Занятно вышло: миновало пять минут, а я так и не прочел целиком ни одного стихотворения, ни одного целого абзаца эссе или рассказов. Глаза фокусировались за или перед страницей. Та часть мозга, что живет прямо за глазом и преломляет самоцветы слов в образ, идею или информацию, работать не желала. (Я даже поразмыслил, играет ли здесь то, что я слышал, как разговаривает
Чем таким вибрируют эти предметы, что сами в вибрации исчезают? Поле генерирует человек, которого, хотя я не прочел ни единой его работы целиком, тайная механика моего сознания взяла и объявила художником. Как это комично, грустно, утомительно. Отчего я пал жертвой этой магии? Но чего бы я ни распознавал в себе, мне люто любопытно, кто взвесит на ладони «Медные орхидеи», прикидывая их ноуменальный вес.
– Шкет? – Тело и лицо мадам Браун рассекло дверью. – Вы пришли. Хорошо.
– Здрасте. – Я закрыл «Приют „Балларат“». – Уже можно войти?
Она распахнула дверь до конца; я слез со стола.
– Да, начнем. Надеюсь, вы недолго ждали?..
– Это ничего. – И я зашел в кабинет.
Темная древесина, до пояса наползавшая на тускло-зеленые стены, кушетка с зеленым вельветовым покрывалом, три больших кожаных кресла, высокий книжный шкаф, темно-зеленые портьеры – пришлось уточнить свою пространственную модель дома: кабинет оказался самой просторной комнатой на этаже, а я здесь никогда не бывал.
На стене висела распашная витрина, как в киоске с плакатами. Я подошел, открыл было, покосился на мадам Браун…
– Прошу.
…и перевернул первую раму, ожидая увидеть Джорджа.
Над косой плоскостью лунного сланца зависла неопрятная земля. В следующей рамке громоздкий астронавт выглядывал из наполовину посеребренного смотрового стекла. На всех картинках – я перелистал штук десять – Луна, или Марс, или знакомые лица астронавтов в ошейниках прижимных колец (двое – коротко стриженные молодые версии Кэмпа), или их блестящее нескладное оборудование (фольгированная нога модуля, под которую юркнула Кэмпова лунная мышь), пластмассовые флаги или бледные перистые облака, сзади подсвеченные выхлопом ракеты, поднявшейся над опорами.

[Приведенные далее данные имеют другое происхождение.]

theorem State.grown_withBlock (s : State) (blk : Nat) : s.Grown (s.withBlock blk) where
  bbits := by unfold State.withBlock; split <;> rfl
  slots c h := by
    by_cases hs : s.slot blk = none
    · rw [State.withBlock_of_unallocated hs, State.slot_setSlot]
      split
      · exact Option.some_ne_none _
      · exact h
    · rwa [State.withBlock_of_allocated hs]
  bits c j k h := by rwa [s.bitAt_withBlock]
  fresh c j k _ h := .inl (by rwa [s.bitAt_withBlock] at h)

/-- The bit of an id in range lies below `PT_BBITS`, R169. -/
theorem State.grown_marked {s : State}
    (hid : s.ptArg.toNat < s.ptBcount.toNat * s.ptBbits.toNat) : s.Grown (s.marked s.place) where
  bbits := rfl
  slots c h := by
    rw [s.slot_marked]
    split
    · exact Option.some_ne_none _
    · exact h
  bits c j k h := by rw [s.bitAt_marked c j k (State.lt_eight_of_bitAt h), h, Bool.true_or]
  fresh c j k hk h := by
    rw [s.bitAt_marked c j k hk, Bool.or_eq_true, decide_eq_true_iff] at h
    refine h.imp_right fun ⟨_, hbyte, hbit⟩ => ?_
    have hpos : 0 < s.ptBbits.toNat := Nat.pos_of_mul_pos_left (Nat.zero_lt_of_lt hid)
    have hlt := Nat.mod_lt s.ptArg.toNat hpos
    omega

/-- Growth looks at the slots and the size of a block alone. -/
theorem State.Grown.congr {s t u : State} (h : s.Grown t) (hbbits : u.ptBbits = t.ptBbits)
    (hslots : u.slots = t.slots) : s.Grown u := by
  have hslot := State.slot_congr hslots
  have hbit : ∀ c j k, u.bitAt c j k = t.bitAt c j k := fun c => State.bitAt_congr (hslot c)
  exact ⟨hbbits.trans h.bbits, fun c hc => hslot c ▸ h.slots c hc,
    fun c j k hs => (hbit c j k).trans (h.bits c j k hs),
    fun c j k hk hu => h.fresh c j k hk (hbit c j k ▸ hu)⟩

theorem exec_ptalloc_grown {s t : State} (h : exec .ptalloc s = .next t) : s.Grown t := by
  rw [exec_ptalloc] at h
  cases h
  cases s.ptallocError with
  | some e => exact s.grown_raise e
  | none => exact (s.grown_withBlock s.ptArg.toNat).congr rfl rfl

theorem exec_set_grown {s t : State} {i : Instr} (hi : i = .ptset ∨ i = .pttas)
    (h : exec i s = .next t) : s.Grown t := by
  obtain ⟨r, hexec⟩ := exec_set hi s
  cases hexec.symm.trans h
  cases hnone : s.setError with
  | some e => exact s.grown_raise e
  | none =>
    obtain ⟨_, hid⟩ := State.table_and_range_of_setError_eq_none hnone
    exact (State.grown_marked hid).congr rfl rfl

/-- The three commands that allocate let the store grow, with an error or without. -/
theorem exec_grown {s t : State} {i : Instr} (hi : i ∈ [Instr.ptalloc, .ptset, .pttas])
    (h : exec i s = .next t) : s.Grown t := by
  rcases List.mem_cons.mp hi with rfl | hset
  · exact exec_ptalloc_grown h
  · exact exec_set_grown (by simpa using hset) h

/-- PTTEST and PTDUMP write no slot (`exec_ends`). -/
theorem exec_keeps_slots {s t : State} {i : Instr} (hi : i ∈ [Instr.pttest, .ptdump])
    (h : exec i s = .next t) : t.slots = s.slots := by
  obtain ⟨u, t', hw, ⟨_, _, _, _, _, _, rfl⟩, ht⟩ := exec_ends i s
  cases ht.symm.trans h
  simp only [List.mem_cons, List.not_mem_nil, or_false] at hi
  rcases hi with rfl | rfl
  · obtain ⟨_, rfl⟩ := hw; rfl
  · obtain ⟨_, _, rfl⟩ := hw; rfl

/-- Settles O49: the store grows (`exec_grown`), or is not written (`exec_keeps_slots`). -/
theorem slotsAndBitsAreOneWay : Obligations.SlotsAndBitsAreOneWay := by
  intro s t i h
  exact ⟨fun hi => ⟨(exec_grown hi h).slots, (exec_grown hi h).bits⟩,
    fun hi => exec_keeps_slots hi h⟩

/-- Settles O50: a bit that was not set before lies below `PT_BBITS` (`State.Grown.fresh`). -/
theorem tailBitsAreNeverSet : Obligations.TailBitsAreNeverSet := by
  intro s t i hi hclear h c j k hk htail
  have hgrown := exec_grown hi h
  rw [hgrown.bbits] at htail
  by_contra hset
  rcases hgrown.fresh c j k hk (Bool.eq_true_of_not_eq_false hset) with hold | hbelow
  · exact absurd (hclear c j k hk htail) (by simp [hold])
  · omega

end Sys2Proof.Machine
end

/-! # Proofs of the binary image family (44_presence_serial.md)

The records a table is dumped as (`State.records`), the indices it has allocated (`State.keys`), and
where PTLOAD stands after the records it could assign (`State.load_after`). -/

section
namespace Sys2Proof.Machine

/-! ### The shape and the header, R160 R181 -/

theorem State.Inv.ptBcount_le {s : State} (hinv : s.Inv) (hp : s.ptrdy = true) :
    s.ptBcount.toNat ≤ 10 ^ 4 := by
  have hshape := hinv.shape
  rw [State.ShapeOk, if_pos hp] at hshape
  obtain ⟨hS, _, _, hcount, _, _⟩ := hshape
  exact hcount ▸ Nat.pow_le_pow_right (by decide) hS

theorem imageHeader_eq (bcount bbytes : Nat) :
    imageHeader bcount bbytes = headerBytes bcount bbytes := by
  simp [imageHeader, headerBytes, beBytes, leBytes, Nat.div_div_eq_div_mul]

/-! ### The allocated indices, R37 R38 -/

/-- The indices of the allocated slots. -/
def State.keys (s : State) : Finset Nat := (s.slots.map Prod.fst).toFinset

theorem State.mem_keys {s : State} (hwf : assocWf s.slots) (i : Nat) :
    i ∈ s.keys ↔ s.allocated i = true := by
  rw [State.allocated, Option.isSome_iff_exists, State.keys, List.mem_toFinset]
  constructor
  · intro h
    obtain ⟨⟨_, b⟩, hmem, rfl⟩ := List.mem_map.mp h
    exact ⟨b, assocGet_of_mem hwf hmem⟩
  · rintro ⟨b, hb⟩
    exact List.mem_map.mpr ⟨_, mem_of_assocGet hb, rfl⟩

/-- `PT_NALLOC` counts the allocated slots, R37. -/
theorem State.card_keys {s : State} (hwf : assocWf s.slots) : s.keys.card = s.nalloc := by
  have hnodup : (s.slots.map Prod.fst).Nodup :=
    List.pairwise_map.mpr (hwf.imp Nat.ne_of_lt)
  rw [State.keys, List.toFinset_card_of_nodup hnodup, List.length_map, State.nalloc]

Чтобы Кэмп посмеивался над нашим сеансом? Нет уж, я раскрыл витрину на меловом пейзаже, подпертом землей с облаками, похожей на негатив отпечатка большого пальца. Или на кастрюлю простокваши за миг до кипения; и отошел к креслу.
– Удобно вам там? – Мадам Браун закрыла дверь. – Можете лечь на кушетку, если вам так проще разговаривать.
– Нет. Мне лучше вас видеть.
Она улыбнулась:
– Хорошо. А мне лучше видеть вас. – Она села в другое кресло, чуть под углом ко мне; одна рука на подлокотнике, другая на коленях. – Давайте поговорим. Вы как к этому относитесь?
– Немножко нервничаю, – сказал я. – Не знаю почему; с терапевтами-то я общался много. Но я тут подумал: здесь это ничего, психушек ведь не осталось, вам некуда меня упечь.
– Вы считаете, другие врачи, с которыми вы говорили, – допустим, врачи, к которым вы ходили перед тем, как впервые лечь в больницу, – вас туда упекли? – Она это сказала вполне открыто, не заключив
Но я вдруг разозлился:
– Вы плохо разбираетесь в психах, да?
– Что вы хотите мне о них рассказать?
– Слушайте… я очень внушаемый. Лабильный… так это называется. Я очень быстро встраиваю новое в мою… модель реальности. Может, слишком быстро. Отчего и схожу с ума. Но когда вы нам говорите, что мы больные, или обращаетесь с нами как с больными, это встраивается… в меня. Тогда я больной. – И мне, удивительным образом, тотчас захотелось плакать – и от души.
– Что с вами?
Хотелось сказать: я вас ненавижу.
– Я думаю… я думаю, вы вообще не думаете!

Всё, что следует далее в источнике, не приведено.